-------- Data in this exercise

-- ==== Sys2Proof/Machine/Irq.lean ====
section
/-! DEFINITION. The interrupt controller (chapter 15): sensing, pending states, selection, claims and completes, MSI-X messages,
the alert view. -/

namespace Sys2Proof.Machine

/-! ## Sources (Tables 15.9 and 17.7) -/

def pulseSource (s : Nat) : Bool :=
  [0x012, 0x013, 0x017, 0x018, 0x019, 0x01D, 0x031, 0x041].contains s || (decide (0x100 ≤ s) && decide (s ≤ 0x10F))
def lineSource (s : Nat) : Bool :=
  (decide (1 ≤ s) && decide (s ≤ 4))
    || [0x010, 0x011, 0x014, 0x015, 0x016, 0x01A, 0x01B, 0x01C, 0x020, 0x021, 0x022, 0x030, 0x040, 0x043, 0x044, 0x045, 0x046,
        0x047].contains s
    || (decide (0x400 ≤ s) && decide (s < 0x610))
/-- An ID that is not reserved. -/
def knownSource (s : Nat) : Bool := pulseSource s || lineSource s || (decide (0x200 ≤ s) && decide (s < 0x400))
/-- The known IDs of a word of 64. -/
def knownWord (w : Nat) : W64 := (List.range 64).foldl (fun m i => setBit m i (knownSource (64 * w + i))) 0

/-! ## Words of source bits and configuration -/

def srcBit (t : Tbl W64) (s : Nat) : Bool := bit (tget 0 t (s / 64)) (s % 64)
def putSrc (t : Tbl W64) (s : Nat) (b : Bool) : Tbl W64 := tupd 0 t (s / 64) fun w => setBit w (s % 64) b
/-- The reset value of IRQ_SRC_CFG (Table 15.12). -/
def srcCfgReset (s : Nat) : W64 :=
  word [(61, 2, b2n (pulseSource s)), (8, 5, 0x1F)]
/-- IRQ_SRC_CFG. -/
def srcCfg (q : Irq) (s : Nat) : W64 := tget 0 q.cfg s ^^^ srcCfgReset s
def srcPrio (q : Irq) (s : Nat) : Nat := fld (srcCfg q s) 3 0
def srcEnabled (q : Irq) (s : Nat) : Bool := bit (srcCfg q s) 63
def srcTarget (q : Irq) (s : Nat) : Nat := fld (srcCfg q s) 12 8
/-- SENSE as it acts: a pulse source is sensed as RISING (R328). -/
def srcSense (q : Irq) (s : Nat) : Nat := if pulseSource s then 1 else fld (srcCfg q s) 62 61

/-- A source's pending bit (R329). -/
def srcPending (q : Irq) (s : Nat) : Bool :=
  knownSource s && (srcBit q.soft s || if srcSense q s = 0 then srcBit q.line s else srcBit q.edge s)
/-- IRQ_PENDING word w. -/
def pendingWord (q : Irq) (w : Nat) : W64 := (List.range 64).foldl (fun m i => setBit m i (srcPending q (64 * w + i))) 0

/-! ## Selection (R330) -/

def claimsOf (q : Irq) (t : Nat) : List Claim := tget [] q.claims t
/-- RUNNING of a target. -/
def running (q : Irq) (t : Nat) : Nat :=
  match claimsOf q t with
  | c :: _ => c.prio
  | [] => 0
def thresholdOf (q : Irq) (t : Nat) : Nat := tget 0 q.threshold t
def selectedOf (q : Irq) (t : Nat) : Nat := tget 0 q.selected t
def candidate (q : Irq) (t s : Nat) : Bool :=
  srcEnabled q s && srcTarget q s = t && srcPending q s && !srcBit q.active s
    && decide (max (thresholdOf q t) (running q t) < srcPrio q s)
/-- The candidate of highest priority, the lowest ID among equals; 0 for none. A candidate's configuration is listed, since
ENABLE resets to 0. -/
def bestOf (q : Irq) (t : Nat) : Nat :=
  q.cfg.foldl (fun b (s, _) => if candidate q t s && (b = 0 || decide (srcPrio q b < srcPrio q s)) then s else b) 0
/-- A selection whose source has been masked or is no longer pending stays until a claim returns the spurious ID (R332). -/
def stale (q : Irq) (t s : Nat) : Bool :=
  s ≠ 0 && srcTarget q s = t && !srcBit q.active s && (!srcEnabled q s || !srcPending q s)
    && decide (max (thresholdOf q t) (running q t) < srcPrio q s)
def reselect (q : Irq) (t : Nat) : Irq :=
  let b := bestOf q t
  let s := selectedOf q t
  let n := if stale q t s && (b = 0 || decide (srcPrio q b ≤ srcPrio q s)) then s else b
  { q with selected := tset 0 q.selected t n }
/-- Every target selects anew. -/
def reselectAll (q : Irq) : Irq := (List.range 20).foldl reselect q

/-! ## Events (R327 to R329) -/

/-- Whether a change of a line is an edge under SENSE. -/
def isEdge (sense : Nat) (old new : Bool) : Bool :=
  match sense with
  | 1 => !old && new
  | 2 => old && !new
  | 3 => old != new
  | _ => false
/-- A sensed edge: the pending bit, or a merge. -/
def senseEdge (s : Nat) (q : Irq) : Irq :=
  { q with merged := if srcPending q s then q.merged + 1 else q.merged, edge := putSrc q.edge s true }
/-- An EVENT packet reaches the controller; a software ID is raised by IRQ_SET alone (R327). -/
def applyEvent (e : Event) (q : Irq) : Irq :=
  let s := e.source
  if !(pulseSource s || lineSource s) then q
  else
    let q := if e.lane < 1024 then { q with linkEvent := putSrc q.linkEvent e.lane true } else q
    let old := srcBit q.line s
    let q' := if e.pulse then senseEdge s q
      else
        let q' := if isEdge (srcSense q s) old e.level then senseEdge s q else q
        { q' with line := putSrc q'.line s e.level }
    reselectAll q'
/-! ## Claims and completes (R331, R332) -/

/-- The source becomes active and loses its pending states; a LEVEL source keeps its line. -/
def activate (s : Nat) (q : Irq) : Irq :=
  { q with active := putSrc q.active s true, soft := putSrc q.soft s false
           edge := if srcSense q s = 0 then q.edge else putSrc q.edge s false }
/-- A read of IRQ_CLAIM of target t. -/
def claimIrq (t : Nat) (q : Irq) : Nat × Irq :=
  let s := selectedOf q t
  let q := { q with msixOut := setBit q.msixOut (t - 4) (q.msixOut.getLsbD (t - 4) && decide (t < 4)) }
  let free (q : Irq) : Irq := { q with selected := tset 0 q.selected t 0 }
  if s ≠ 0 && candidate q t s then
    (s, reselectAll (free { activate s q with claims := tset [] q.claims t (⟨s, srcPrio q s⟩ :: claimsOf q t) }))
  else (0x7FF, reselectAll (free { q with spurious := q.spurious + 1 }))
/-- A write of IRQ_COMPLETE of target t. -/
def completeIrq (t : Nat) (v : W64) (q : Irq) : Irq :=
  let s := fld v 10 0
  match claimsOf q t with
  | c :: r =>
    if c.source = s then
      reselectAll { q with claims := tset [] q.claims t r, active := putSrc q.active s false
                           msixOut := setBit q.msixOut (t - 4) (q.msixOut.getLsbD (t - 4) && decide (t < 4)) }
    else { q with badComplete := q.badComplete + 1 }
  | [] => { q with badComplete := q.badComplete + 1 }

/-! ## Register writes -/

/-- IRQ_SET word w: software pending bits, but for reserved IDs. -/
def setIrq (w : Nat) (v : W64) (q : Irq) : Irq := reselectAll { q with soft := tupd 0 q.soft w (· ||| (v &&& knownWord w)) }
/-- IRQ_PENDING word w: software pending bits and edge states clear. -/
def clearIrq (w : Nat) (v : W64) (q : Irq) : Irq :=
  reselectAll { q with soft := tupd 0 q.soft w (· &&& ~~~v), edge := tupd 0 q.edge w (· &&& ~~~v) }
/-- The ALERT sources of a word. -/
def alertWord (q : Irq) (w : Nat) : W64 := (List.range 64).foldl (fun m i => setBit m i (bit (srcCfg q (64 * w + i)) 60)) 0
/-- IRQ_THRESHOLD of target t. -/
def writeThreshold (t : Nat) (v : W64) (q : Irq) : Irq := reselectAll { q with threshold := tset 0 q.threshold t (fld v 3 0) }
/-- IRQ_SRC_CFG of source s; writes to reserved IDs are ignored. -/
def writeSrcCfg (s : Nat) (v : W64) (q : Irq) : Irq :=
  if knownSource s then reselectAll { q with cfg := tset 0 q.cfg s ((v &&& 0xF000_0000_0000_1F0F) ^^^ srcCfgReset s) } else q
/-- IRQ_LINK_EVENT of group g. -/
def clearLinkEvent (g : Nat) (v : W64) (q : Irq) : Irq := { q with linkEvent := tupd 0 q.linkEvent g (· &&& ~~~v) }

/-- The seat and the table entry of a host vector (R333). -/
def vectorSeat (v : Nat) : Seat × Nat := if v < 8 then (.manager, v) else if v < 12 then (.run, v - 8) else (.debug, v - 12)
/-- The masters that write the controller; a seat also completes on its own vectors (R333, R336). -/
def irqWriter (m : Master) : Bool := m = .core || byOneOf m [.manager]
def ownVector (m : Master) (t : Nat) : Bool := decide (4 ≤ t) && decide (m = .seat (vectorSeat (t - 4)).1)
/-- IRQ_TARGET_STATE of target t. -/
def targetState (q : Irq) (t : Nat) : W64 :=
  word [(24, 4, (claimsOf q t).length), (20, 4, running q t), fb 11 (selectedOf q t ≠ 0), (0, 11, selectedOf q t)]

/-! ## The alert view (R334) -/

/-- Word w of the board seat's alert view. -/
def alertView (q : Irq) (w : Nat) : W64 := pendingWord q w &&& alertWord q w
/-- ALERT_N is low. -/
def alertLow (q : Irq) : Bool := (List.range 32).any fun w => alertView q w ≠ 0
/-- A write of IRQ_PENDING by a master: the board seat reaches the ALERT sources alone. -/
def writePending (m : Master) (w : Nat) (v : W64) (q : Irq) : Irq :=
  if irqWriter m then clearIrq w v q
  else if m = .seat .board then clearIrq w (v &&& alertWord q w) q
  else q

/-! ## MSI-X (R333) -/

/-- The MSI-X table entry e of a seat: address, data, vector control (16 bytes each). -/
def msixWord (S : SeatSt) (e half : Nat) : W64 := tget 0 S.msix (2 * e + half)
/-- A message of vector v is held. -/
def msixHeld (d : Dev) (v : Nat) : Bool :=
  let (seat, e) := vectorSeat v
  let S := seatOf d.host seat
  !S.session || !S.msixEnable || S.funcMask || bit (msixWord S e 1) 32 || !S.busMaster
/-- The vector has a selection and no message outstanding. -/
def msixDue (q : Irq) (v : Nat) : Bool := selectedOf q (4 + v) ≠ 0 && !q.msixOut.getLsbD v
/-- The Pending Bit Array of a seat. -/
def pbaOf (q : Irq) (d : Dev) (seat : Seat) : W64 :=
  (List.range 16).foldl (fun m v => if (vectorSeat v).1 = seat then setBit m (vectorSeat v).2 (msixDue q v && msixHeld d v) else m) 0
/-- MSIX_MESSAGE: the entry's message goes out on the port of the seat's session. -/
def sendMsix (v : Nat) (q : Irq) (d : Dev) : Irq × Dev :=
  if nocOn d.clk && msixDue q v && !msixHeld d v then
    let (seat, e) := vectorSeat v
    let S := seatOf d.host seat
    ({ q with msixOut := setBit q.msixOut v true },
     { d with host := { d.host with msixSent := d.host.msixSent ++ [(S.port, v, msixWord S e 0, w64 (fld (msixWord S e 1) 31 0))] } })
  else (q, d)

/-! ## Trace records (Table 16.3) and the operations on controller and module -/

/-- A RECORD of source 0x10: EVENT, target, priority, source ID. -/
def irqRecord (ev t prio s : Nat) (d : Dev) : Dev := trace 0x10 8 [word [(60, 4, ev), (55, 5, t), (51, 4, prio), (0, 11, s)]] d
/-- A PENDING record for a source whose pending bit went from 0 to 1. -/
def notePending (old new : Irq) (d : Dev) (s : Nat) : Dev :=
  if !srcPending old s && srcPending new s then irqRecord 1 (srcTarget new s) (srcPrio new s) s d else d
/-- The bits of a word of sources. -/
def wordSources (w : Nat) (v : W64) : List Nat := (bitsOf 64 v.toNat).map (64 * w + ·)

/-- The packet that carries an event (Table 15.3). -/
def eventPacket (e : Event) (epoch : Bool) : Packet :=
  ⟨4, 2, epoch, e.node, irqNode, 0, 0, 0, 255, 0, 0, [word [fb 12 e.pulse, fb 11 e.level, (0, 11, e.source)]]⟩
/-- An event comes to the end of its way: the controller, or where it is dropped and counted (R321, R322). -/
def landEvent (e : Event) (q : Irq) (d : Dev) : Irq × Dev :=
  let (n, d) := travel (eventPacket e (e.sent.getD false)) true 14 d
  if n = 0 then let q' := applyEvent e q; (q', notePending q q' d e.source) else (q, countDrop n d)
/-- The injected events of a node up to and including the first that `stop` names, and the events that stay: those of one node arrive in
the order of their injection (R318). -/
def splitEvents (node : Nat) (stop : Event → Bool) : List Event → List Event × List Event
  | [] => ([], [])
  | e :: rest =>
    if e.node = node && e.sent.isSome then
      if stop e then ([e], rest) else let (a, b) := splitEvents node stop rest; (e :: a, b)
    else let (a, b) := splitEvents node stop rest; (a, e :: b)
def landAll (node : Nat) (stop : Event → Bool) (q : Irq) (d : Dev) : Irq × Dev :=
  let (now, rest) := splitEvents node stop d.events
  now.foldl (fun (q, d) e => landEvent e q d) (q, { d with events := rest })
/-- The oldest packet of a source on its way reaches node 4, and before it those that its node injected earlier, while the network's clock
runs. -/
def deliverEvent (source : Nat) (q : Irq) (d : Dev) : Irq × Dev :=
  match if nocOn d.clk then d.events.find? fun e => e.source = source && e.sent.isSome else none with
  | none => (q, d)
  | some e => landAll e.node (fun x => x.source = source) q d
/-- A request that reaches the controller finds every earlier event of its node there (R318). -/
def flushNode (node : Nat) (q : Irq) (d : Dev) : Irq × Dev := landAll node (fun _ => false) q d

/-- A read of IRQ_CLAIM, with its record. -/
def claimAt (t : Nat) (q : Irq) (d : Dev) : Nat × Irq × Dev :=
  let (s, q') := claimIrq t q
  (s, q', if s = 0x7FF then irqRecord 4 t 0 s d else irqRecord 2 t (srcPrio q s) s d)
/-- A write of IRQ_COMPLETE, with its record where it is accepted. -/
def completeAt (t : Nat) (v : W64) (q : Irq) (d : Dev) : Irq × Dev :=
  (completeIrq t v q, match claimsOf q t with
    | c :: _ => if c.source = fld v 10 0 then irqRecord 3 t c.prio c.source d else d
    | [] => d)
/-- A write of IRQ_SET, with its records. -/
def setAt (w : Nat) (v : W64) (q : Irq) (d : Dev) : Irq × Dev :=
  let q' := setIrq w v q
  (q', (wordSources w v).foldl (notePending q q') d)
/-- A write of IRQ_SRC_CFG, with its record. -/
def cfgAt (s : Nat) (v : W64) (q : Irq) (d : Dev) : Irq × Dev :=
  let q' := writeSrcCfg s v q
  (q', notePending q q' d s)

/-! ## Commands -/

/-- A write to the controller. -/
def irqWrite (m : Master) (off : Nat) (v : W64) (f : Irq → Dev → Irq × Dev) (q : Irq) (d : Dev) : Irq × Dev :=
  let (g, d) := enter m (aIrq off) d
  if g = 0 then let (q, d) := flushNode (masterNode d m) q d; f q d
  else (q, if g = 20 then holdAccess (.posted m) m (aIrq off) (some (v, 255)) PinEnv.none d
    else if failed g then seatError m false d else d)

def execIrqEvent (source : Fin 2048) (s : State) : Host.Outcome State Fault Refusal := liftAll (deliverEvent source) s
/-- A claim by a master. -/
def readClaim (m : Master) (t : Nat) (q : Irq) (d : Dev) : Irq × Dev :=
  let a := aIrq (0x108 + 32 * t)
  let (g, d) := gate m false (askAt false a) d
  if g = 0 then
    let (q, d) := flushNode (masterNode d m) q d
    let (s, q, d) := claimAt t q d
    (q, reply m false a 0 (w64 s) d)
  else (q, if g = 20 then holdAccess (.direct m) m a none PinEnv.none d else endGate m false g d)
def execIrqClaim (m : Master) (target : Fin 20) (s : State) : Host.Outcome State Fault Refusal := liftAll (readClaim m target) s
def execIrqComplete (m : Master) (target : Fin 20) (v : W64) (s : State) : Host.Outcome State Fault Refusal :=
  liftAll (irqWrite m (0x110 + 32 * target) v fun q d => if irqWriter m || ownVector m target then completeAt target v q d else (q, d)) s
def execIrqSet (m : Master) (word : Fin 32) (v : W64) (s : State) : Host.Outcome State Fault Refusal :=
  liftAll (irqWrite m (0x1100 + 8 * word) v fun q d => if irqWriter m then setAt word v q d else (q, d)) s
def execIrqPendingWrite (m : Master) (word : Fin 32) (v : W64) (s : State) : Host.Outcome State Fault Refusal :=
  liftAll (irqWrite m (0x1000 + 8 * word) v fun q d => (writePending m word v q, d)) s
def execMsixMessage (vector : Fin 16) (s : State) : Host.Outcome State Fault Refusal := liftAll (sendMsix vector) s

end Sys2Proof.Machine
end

----------------
-------- Data in this exercise

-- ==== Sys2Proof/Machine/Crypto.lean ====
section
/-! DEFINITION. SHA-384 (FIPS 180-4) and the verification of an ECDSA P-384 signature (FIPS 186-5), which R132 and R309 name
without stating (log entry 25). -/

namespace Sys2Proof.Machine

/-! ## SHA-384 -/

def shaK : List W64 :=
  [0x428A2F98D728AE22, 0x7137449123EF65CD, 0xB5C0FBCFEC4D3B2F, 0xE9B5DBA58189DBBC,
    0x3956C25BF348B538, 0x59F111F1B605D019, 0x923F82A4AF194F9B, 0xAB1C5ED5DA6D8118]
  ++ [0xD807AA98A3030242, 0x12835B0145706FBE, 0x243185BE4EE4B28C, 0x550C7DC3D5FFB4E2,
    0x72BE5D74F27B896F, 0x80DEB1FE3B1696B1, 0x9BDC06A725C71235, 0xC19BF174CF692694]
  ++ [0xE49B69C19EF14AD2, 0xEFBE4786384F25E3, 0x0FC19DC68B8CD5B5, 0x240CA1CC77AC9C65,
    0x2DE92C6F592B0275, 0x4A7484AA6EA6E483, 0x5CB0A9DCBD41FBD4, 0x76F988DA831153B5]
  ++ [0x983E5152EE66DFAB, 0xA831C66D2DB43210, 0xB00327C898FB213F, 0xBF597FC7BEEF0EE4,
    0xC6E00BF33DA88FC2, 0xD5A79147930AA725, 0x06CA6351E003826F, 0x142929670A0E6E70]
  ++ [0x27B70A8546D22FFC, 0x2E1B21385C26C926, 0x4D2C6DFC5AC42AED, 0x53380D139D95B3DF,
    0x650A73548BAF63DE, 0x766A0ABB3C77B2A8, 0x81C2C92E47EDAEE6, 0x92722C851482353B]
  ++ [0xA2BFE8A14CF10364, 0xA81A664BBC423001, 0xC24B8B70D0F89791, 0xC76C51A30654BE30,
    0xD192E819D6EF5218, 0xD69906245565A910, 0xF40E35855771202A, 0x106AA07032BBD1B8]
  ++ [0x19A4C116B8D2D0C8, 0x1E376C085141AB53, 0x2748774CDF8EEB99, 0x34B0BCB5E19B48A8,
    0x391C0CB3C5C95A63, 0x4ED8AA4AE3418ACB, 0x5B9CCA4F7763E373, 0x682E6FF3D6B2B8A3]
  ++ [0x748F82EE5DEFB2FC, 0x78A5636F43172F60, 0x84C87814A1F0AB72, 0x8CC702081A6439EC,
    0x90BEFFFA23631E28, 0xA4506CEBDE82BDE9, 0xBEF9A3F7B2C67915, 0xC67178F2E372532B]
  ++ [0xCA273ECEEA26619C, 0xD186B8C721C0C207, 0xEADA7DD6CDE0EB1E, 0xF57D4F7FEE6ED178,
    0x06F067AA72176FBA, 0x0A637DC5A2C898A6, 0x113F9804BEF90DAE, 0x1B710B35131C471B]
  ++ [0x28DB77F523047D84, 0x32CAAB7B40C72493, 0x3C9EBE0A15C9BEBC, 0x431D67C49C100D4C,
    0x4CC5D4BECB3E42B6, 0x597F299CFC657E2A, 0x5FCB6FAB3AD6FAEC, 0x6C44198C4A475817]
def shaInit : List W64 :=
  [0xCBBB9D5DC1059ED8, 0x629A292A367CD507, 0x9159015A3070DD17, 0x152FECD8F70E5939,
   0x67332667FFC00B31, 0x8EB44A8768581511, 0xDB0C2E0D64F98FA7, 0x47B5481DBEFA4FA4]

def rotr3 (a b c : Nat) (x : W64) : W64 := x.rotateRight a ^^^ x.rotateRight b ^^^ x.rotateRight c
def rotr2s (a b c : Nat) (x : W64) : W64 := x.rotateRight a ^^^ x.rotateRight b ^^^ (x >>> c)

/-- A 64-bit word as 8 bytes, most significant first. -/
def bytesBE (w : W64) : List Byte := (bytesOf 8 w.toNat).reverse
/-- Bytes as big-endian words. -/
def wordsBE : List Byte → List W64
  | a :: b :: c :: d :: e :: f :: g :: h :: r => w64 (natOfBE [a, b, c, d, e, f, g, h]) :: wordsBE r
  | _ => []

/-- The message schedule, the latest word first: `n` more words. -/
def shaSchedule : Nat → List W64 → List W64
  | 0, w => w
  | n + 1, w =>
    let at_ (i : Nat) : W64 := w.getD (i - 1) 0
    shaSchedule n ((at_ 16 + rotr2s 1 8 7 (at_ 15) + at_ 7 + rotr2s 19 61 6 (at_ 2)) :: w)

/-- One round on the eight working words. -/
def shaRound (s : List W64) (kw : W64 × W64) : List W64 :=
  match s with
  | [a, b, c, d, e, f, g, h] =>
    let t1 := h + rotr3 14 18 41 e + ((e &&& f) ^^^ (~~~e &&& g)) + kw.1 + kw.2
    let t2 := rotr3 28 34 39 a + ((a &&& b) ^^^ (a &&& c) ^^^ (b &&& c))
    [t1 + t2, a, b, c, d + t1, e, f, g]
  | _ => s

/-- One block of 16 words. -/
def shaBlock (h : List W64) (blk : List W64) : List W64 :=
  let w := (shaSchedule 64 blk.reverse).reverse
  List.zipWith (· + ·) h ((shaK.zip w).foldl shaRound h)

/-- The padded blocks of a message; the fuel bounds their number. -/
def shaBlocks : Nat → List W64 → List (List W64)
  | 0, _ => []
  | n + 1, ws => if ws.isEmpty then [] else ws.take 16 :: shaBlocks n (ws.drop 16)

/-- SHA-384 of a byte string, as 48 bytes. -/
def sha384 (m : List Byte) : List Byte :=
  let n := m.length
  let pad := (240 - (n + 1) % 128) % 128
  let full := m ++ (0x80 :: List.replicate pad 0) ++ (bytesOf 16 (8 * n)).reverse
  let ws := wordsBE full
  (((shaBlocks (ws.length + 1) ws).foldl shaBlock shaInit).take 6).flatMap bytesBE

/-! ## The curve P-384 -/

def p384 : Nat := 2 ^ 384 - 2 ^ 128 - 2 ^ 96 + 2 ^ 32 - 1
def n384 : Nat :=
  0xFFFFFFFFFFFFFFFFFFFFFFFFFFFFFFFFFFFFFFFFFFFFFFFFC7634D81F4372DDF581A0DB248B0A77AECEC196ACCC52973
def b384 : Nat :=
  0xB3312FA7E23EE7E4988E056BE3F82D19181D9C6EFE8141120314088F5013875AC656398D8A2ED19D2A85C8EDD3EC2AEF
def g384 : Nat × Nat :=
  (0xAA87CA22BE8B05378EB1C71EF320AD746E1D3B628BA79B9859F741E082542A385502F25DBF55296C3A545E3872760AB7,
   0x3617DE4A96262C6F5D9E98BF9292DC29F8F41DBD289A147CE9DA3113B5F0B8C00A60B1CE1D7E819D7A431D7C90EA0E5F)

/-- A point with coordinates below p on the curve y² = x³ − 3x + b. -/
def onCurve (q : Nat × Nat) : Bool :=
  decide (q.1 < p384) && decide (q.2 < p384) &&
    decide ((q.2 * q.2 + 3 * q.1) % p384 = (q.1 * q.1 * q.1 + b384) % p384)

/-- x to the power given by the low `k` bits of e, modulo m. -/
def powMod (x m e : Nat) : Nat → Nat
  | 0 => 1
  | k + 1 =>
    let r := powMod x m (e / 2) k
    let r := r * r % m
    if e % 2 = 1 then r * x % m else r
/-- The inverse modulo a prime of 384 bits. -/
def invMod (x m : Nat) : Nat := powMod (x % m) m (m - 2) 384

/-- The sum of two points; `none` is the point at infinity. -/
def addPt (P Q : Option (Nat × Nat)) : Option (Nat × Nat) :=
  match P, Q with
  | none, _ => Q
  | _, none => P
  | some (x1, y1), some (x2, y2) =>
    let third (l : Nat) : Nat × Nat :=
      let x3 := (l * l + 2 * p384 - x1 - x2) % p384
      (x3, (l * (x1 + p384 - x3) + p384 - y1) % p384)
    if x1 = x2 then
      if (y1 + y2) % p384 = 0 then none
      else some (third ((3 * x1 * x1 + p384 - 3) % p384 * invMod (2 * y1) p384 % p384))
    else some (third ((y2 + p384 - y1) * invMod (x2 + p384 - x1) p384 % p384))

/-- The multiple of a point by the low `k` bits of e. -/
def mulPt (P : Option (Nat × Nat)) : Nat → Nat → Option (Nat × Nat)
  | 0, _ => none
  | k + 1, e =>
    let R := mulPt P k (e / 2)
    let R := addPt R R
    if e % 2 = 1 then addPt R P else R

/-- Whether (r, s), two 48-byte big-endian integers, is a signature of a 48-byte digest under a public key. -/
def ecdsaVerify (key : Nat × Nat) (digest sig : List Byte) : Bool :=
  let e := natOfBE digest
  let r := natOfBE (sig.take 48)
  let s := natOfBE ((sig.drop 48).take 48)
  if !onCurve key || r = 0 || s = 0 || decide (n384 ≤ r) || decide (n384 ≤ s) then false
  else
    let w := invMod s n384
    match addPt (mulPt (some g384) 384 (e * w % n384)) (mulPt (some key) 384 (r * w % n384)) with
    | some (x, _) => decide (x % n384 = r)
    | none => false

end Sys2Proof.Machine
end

----------------

_What is being asked_.
For the word "ownVector", please say how many lines in the entries hold it, with only the number as the reply.

_Task solution_.
2